Formulation Example 15 Beverage Formulation Blending (parts)
1. Extract of Production Example 5A 2.0
2. Fructose dextrose liquid sugar 12.5
3. Citric acid 0.1
4). Fragrance 0.05
5. [Production method] Ingredients 1-5 are mixed with purified water to a total amount of 100 to obtain a beverage.

Formulation Example 16 Powdered Beverage Formulation Amount (parts)
1. Extract of Production Example 7A 10.0
2. Powdered sugar 65.0
3. Powdered peach juice 15.0
4). L-ascorbic acid 8.0
5. Crystalline citric acid 1.2
6). Sodium citrate 0.75
7). Aspartame 0.02
8). Powdered peach flavor 0.03
[Production method] Components 1 to 8 are mixed to obtain a powdered beverage.

Formulation Example 17 Herbal Tea Formulation Amount (parts)
1. Dried chervil (Table 1 of Example 1 excluding comparative example) 1.0
2. Peppermint 0.5
3. Rosehip 0.5
[Manufacturing method] Components 1 to 3 are mixed, and 2 g is enclosed in a tea bag to make an herbal tea.
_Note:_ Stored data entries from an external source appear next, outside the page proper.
-- ==== Sys2Proof/Certificates/Slice0/Obligations.lean ====
section
/-! DEFINITION. The statements for the provers. -/

open Sys2Proof Sys2Proof.Machine

/-! ### The machine as a whole -/

/-- A step takes the command at the front of the queue and has its effect on the state with the queue's rest; with no
command waiting the part idles (the model's choice, log entry 1). -/
def Obligations.StepTakesFront : Prop :=
  (∀ (c : Instr) (rest : List Instr) (s : State), s.pending = c :: rest → step s = exec c { s with pending := rest })
    ∧ ∀ s : State, s.pending = [] → step s = .next s

/-- Every command on every state leaves a next state, and touches no waiting command: the part has no fault. That a command
whose event can not occur in the state it meets still answers next is the model's choice (log entry 2), and so is that no
command touches the waiting commands (log entry 1). -/
def Obligations.EveryCommandCompletes : Prop :=
  ∀ (c : Instr) (s : State), ∃ t : State, exec c s = .next t ∧ t.pending = s.pending

/-- The part right after reset: every record at its cold reset value (R19, R46, R69, R113, R125, R143, R155, R171), no
ATTN_N or MISO driven, every gate driving low, and the status byte 0x04. That RST_N, GATE_OE_N and CS_N stand as they
do is the model's choice (log entry 10). -/
def Obligations.ResetState : Prop :=
  State.reset.AtReset ∧ State.reset.rstN = true ∧ State.reset.gateOeN = false ∧ State.reset.pending = []
    ∧ (∀ p, (State.reset.link p).csLow = false ∧ State.reset.statusByte p = 0x04)
    ∧ (∀ p, State.reset.attnLow p = false ∧ (State.reset.link p).misoDriven = false)
    ∧ ∀ g, State.reset.gateLevel g = .low

/-- COLD_RESET sets every record to its cold reset value while RST_N is low, with every output floating or released; the
input pins keep their levels and RST_N stays low until RST_N_RISE, which changes nothing else (log entry 10). What is placed
from outside for ticks to come is kept (log entry 5). -/
def Obligations.ColdResetAndRise : Prop :=
  (∀ s : State, ∃ t : State, exec .coldReset s = .next t ∧ t.AtReset ∧ t.rstN = false ∧ t.gateOeN = s.gateOeN
      ∧ t.pending = s.pending ∧ t.due = [] ∧ t.late = s.late
      ∧ (∀ p, (t.link p).csLow = (s.link p).csLow ∧ t.attnLow p = false ∧ (t.link p).misoDriven = false)
      ∧ (∀ g, t.gateLevel g = .highZ)
      ∧ (s.gateOeN = false → ∀ g, State.gateLevel { t with rstN := true } g = .low))
    ∧ ∀ s : State, exec .rstNRise s = .next { s with rstN := true }

/-- GATE_OE_N_CHANGE moves the pin alone (R119): no gate's assertion changes; while it is high every output floats, and
when it falls each output takes the level of its assertion and polarity at that moment. -/
def Obligations.GateEnableOverrides : Prop :=
  ∀ (high : Bool) (s : State), exec (.gateOeNChange high) s = .next { s with gateOeN := high }
    ∧ ∀ t, exec (.gateOeNChange high) s = .next t → ∀ g, t.asserted g = s.asserted g
      ∧ (high = true → t.gateLevel g = .highZ)
      ∧ (high = false → s.rstN = true → t.gateLevel g =
          if s.asserted g then (s.gate g).polarity.active else (s.gate g).polarity.inactive)

/-- Table 7-3 of R118: what each gate output drives in the state as it stands; that a level changes within the event that
changes one of its conditions follows, since each command is one event (log entry 15). -/
def Obligations.GateDrive : Prop :=
  ∀ (s : State) (g : GateNo),
    (s.rstN = false → s.gateLevel g = .highZ)
    ∧ (s.rstN = true → s.gateOeN = true → s.gateLevel g = .highZ)
    ∧ (s.rstN = true → s.gateOeN = false → s.asserted g = true →
        s.gateLevel g = if (s.gate g).polarity = .activeHigh then .high else .low)
    ∧ (s.rstN = true → s.gateOeN = false → s.asserted g = false →
        s.gateLevel g = if (s.gate g).polarity = .activeHigh then .low else .high)
    ∧ ((s.gate g).binding = none → s.asserted g = false)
  From the above, chervil and its extract cultivated by irradiating with light having a specific wavelength range have excellent antioxidant effect, collagen production promoting effect, matrix metalloproteinase (MMP) inhibitory effect, whitening effect and ceramide production Skin external preparations or internal preparations that show a promoting effect and contain them are particularly effective.

Claims (2)

Compared with cherries cultivated with fluorescent lamps or sunlight by irradiating with light with a photosynthesis photon flux density (PPFD) ratio of 4: 1 to 2: 1 in the wavelength range of 570 to 730 nm and 400 to 515 nm. In addition, it contains 0.001 to 10% by weight of an extract extracted with one or two or more solvents selected from chervil with enhanced whitening effect or water, lower alcohol and liquid polyhydric alcohol. Whitening agent. Compared with chervil grown with fluorescent light or sunlight by irradiating with light with a photosynthesis photon flux density (PPFD) ratio of 4: 1 to 2: 1 in the wavelength range of 570 to 730 nm and 400 to 515 nm. In addition, it contains 0.001 to 10% by weight of an extract extracted with one or two or more kinds of solvents selected from chervil with enhanced ceramide production promoting effect or water, lower alcohol and liquid polyhydric alcohol. A ceramide production promoter.